= Problem description =
Needed from the data below: every line from the one with "-- ==== Sys2Proof/Laws/Memory.lean" up to and including the one with "m a = fill := by", repeated exactly and with nothing else.

[Stored records]
============
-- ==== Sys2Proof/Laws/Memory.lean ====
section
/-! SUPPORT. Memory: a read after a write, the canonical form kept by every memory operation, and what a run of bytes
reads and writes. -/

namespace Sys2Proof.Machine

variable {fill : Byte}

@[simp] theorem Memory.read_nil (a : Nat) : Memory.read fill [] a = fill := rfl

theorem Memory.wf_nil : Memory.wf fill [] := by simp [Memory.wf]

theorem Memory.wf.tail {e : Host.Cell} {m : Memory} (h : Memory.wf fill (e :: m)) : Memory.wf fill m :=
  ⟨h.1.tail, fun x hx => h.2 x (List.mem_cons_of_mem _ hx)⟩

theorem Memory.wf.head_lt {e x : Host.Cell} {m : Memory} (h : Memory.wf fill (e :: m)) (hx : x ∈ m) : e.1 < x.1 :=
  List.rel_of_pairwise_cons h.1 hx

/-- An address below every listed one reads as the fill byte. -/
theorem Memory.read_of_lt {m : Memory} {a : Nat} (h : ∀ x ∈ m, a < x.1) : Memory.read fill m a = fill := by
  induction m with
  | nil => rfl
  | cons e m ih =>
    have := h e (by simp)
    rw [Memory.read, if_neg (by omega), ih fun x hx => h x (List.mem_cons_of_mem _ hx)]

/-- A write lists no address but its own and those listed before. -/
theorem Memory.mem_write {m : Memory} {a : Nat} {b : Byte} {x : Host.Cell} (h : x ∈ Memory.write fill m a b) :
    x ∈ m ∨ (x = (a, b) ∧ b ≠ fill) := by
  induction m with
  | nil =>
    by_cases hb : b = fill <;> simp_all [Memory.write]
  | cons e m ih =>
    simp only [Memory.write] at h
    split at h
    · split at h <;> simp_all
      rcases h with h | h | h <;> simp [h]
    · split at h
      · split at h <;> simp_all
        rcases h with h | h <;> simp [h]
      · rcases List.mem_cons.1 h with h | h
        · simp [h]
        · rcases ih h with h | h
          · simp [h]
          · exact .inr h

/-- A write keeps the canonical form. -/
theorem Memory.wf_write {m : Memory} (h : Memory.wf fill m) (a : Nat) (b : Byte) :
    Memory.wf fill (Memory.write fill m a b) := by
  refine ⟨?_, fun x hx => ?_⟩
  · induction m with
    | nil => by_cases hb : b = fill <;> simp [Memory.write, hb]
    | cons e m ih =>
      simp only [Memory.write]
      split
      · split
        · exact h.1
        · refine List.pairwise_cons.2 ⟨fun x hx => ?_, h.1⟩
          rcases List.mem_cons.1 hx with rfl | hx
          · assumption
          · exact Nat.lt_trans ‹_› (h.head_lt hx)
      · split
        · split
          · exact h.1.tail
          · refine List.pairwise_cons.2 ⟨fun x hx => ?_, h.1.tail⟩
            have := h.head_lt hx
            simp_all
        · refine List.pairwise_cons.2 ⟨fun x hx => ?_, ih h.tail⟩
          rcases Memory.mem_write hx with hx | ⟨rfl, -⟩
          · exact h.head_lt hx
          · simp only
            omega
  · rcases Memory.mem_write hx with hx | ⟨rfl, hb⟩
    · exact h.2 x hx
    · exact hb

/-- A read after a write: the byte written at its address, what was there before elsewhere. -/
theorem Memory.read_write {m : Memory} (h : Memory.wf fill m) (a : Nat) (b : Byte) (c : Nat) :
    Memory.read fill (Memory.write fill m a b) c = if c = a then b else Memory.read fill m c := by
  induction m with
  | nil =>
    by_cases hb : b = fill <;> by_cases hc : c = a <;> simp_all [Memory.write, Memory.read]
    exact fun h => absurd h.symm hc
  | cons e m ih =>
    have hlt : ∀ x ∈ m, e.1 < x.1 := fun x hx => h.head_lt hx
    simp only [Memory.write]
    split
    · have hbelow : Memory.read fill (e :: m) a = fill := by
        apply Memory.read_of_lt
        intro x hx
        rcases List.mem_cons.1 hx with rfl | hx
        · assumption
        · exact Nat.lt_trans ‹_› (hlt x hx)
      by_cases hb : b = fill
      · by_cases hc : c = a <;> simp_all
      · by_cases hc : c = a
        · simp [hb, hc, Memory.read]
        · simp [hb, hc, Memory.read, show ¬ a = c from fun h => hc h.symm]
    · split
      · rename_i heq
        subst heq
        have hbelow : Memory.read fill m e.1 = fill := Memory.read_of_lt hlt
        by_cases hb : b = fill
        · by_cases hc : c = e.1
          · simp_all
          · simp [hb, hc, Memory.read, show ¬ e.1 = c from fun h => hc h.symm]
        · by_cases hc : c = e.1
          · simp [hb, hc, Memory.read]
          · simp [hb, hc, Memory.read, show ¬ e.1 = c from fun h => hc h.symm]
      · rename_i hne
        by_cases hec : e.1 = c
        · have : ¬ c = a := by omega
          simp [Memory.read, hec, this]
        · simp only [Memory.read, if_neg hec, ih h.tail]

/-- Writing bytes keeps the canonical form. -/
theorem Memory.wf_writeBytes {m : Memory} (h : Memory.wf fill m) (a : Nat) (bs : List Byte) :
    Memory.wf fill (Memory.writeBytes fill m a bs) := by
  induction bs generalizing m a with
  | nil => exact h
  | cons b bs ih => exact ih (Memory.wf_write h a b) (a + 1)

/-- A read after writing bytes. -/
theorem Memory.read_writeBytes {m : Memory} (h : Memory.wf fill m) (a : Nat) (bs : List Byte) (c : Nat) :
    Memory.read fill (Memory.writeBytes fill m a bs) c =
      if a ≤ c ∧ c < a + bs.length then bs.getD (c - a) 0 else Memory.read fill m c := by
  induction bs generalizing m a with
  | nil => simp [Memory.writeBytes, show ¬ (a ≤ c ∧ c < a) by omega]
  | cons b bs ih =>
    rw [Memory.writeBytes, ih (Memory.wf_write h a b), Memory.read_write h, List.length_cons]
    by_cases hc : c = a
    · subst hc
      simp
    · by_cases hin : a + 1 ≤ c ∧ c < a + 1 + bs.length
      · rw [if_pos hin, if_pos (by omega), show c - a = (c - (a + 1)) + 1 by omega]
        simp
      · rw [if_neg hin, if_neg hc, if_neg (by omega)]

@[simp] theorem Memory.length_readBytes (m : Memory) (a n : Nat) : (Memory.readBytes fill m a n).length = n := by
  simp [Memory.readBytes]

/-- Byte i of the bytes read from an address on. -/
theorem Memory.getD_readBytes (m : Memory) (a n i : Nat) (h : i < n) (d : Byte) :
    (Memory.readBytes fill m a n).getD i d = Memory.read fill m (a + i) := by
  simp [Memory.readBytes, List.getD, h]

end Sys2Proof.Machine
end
============
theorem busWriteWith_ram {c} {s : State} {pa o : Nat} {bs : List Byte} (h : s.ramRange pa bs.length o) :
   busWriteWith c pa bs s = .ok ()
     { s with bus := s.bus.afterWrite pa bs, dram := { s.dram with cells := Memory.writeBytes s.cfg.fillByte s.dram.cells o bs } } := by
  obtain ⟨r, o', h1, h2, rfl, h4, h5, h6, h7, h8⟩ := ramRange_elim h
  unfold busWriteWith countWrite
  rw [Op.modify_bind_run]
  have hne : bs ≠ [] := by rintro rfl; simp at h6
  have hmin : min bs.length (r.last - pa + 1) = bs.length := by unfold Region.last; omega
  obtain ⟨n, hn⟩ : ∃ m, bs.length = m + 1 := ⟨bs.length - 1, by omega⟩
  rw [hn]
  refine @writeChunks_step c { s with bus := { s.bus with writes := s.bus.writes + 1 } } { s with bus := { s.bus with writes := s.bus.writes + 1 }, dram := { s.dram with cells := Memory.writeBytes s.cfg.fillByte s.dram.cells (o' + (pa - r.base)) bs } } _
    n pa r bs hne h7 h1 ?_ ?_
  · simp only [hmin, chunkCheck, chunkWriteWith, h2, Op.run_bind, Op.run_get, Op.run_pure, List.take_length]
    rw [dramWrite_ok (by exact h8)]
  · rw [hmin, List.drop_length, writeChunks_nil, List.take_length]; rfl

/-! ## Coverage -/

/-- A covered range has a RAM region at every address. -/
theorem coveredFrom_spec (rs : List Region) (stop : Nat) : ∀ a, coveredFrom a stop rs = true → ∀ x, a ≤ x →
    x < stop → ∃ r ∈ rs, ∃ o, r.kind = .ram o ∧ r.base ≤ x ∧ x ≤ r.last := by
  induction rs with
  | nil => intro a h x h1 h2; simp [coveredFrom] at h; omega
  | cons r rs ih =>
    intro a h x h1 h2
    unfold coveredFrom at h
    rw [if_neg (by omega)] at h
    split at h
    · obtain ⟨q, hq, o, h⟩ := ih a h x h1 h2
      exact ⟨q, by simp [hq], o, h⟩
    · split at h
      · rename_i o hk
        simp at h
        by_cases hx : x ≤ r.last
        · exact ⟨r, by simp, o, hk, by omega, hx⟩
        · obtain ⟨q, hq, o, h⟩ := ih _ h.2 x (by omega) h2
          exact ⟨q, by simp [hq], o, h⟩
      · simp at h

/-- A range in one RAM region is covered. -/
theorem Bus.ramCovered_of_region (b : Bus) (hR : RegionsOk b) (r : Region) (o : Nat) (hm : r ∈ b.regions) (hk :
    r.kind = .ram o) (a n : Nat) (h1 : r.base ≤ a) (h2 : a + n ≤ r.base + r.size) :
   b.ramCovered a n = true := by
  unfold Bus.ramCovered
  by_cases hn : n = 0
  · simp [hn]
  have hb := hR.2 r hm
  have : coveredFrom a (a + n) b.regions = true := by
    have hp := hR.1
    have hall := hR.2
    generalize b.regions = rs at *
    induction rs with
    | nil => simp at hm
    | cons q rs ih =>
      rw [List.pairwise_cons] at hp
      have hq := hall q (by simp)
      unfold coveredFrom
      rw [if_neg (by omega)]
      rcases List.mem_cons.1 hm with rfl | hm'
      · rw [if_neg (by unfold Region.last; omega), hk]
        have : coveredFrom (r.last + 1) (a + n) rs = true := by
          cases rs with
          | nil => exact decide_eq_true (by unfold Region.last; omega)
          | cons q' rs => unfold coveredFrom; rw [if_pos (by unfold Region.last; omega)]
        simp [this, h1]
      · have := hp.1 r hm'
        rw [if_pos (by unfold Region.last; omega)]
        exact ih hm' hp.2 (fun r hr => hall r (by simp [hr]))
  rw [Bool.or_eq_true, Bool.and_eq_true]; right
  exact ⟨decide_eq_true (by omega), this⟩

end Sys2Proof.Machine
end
============
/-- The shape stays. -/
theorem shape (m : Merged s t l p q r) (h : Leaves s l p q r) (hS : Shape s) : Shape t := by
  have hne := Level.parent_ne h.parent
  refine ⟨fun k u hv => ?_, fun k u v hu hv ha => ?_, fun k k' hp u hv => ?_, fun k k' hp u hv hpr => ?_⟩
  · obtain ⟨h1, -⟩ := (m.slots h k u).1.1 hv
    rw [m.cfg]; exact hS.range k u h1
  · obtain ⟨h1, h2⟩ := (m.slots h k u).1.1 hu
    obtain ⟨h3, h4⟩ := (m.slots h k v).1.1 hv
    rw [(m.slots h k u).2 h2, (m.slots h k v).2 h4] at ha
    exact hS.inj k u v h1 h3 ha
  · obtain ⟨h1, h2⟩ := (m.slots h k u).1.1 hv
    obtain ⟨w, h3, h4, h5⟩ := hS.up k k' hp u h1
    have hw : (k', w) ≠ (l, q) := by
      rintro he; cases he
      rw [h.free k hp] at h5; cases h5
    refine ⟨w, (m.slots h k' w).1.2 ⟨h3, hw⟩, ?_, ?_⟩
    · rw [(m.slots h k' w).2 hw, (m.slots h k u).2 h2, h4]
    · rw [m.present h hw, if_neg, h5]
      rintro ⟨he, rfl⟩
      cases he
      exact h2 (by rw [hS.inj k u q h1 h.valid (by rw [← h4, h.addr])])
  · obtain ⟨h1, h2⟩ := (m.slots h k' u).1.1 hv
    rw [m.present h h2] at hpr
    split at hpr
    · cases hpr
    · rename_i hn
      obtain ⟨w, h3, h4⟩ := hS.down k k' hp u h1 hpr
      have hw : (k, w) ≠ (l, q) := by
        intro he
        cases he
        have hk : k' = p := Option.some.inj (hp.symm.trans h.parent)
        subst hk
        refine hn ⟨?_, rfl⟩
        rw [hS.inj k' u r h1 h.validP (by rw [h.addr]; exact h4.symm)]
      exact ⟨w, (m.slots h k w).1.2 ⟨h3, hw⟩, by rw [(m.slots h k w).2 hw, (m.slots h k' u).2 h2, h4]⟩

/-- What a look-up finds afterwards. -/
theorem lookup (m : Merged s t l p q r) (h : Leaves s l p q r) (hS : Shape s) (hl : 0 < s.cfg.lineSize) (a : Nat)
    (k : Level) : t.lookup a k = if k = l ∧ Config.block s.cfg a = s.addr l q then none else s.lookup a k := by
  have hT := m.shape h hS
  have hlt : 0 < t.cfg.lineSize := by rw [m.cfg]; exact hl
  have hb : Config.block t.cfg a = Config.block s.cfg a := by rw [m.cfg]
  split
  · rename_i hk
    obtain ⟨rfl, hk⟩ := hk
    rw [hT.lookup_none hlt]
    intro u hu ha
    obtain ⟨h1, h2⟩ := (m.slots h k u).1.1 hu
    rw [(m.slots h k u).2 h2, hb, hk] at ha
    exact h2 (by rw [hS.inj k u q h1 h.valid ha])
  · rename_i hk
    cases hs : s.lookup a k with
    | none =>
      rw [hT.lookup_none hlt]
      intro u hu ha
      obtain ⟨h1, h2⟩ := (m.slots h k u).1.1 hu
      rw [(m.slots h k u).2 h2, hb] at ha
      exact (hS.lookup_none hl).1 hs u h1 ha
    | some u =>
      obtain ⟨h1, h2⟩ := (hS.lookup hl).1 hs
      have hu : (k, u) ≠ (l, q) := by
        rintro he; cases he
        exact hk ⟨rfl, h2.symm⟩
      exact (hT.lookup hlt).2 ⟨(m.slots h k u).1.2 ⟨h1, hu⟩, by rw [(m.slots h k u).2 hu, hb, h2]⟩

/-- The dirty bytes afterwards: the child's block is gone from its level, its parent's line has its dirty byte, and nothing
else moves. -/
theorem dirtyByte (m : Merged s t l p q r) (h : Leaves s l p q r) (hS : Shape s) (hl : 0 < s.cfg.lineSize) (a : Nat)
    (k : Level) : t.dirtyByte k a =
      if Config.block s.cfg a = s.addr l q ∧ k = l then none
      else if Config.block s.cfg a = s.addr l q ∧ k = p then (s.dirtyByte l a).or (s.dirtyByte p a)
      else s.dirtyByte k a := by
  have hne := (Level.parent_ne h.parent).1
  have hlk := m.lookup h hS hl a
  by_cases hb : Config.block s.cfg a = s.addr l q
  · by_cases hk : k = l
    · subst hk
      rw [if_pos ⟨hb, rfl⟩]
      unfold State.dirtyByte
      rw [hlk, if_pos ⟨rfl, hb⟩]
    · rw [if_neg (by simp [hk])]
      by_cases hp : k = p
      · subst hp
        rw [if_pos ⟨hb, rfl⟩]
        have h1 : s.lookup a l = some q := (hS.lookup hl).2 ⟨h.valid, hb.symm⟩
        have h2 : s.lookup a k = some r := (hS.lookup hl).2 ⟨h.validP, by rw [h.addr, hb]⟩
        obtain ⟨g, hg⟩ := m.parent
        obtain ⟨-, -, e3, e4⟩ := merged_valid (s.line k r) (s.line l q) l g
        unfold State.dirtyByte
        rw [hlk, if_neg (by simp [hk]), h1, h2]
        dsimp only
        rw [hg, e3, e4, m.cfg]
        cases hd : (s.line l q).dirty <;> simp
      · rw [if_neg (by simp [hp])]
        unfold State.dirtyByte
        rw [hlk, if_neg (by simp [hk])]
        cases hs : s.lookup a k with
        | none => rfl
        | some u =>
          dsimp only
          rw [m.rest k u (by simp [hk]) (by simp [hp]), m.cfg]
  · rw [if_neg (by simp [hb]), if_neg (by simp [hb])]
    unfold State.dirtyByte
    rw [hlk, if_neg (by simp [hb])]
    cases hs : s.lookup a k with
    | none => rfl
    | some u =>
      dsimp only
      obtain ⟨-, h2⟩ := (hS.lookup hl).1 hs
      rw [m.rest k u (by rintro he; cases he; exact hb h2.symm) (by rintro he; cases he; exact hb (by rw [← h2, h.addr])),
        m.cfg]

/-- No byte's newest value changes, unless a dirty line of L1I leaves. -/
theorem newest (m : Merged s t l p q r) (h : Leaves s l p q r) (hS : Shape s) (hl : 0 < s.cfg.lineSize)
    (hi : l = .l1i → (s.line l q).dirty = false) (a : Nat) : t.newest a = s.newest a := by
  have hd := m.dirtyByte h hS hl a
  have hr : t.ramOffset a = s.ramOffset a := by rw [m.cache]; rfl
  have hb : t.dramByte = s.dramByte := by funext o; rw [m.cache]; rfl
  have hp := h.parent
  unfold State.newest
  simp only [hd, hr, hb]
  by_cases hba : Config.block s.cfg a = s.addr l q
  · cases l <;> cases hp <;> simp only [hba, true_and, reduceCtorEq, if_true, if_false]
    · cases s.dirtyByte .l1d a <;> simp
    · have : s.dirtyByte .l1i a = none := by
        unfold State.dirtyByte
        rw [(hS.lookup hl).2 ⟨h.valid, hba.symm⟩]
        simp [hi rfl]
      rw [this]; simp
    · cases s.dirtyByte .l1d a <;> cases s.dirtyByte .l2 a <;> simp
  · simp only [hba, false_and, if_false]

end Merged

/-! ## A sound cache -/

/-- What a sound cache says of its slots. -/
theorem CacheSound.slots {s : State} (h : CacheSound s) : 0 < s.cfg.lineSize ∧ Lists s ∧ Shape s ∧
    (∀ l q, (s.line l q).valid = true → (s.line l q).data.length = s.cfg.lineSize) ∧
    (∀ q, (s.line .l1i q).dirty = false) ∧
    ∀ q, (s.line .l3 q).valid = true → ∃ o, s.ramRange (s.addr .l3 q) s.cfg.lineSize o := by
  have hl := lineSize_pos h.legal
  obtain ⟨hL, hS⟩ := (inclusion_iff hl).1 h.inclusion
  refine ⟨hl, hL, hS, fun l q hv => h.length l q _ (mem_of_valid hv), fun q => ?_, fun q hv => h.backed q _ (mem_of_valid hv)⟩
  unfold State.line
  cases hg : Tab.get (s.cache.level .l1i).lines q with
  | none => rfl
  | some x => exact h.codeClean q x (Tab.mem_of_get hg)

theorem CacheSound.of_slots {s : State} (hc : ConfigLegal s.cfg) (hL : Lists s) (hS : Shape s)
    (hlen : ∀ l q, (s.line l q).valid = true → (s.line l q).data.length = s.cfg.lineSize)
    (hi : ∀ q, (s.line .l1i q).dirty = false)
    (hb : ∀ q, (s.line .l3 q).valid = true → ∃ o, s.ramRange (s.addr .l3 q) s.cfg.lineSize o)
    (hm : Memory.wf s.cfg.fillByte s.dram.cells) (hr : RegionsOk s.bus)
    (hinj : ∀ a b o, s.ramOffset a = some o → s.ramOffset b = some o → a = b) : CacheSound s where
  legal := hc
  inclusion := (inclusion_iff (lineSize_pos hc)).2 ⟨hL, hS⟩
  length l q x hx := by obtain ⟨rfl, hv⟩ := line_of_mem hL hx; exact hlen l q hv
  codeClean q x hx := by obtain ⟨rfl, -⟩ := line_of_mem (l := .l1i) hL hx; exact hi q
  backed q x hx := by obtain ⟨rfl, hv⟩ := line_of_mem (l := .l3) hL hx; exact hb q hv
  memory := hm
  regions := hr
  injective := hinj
============
= Solution for this exercise =
-- ==== Sys2Proof/Laws/Memory.lean ====
section
/-! SUPPORT. Memory: a read after a write, the canonical form kept by every memory operation, and what a run of bytes
reads and writes. -/

namespace Sys2Proof.Machine

variable {fill : Byte}

@[simp] theorem Memory.read_nil (a : Nat) : Memory.read fill [] a = fill := rfl

theorem Memory.wf_nil : Memory.wf fill [] := by simp [Memory.wf]

theorem Memory.wf.tail {e : Host.Cell} {m : Memory} (h : Memory.wf fill (e :: m)) : Memory.wf fill m :=
  ⟨h.1.tail, fun x hx => h.2 x (List.mem_cons_of_mem _ hx)⟩

theorem Memory.wf.head_lt {e x : Host.Cell} {m : Memory} (h : Memory.wf fill (e :: m)) (hx : x ∈ m) : e.1 < x.1 :=
  List.rel_of_pairwise_cons h.1 hx

/-- An address below every listed one reads as the fill byte. -/
theorem Memory.read_of_lt {m : Memory} {a : Nat} (h : ∀ x ∈ m, a < x.1) : Memory.read fill m a = fill := by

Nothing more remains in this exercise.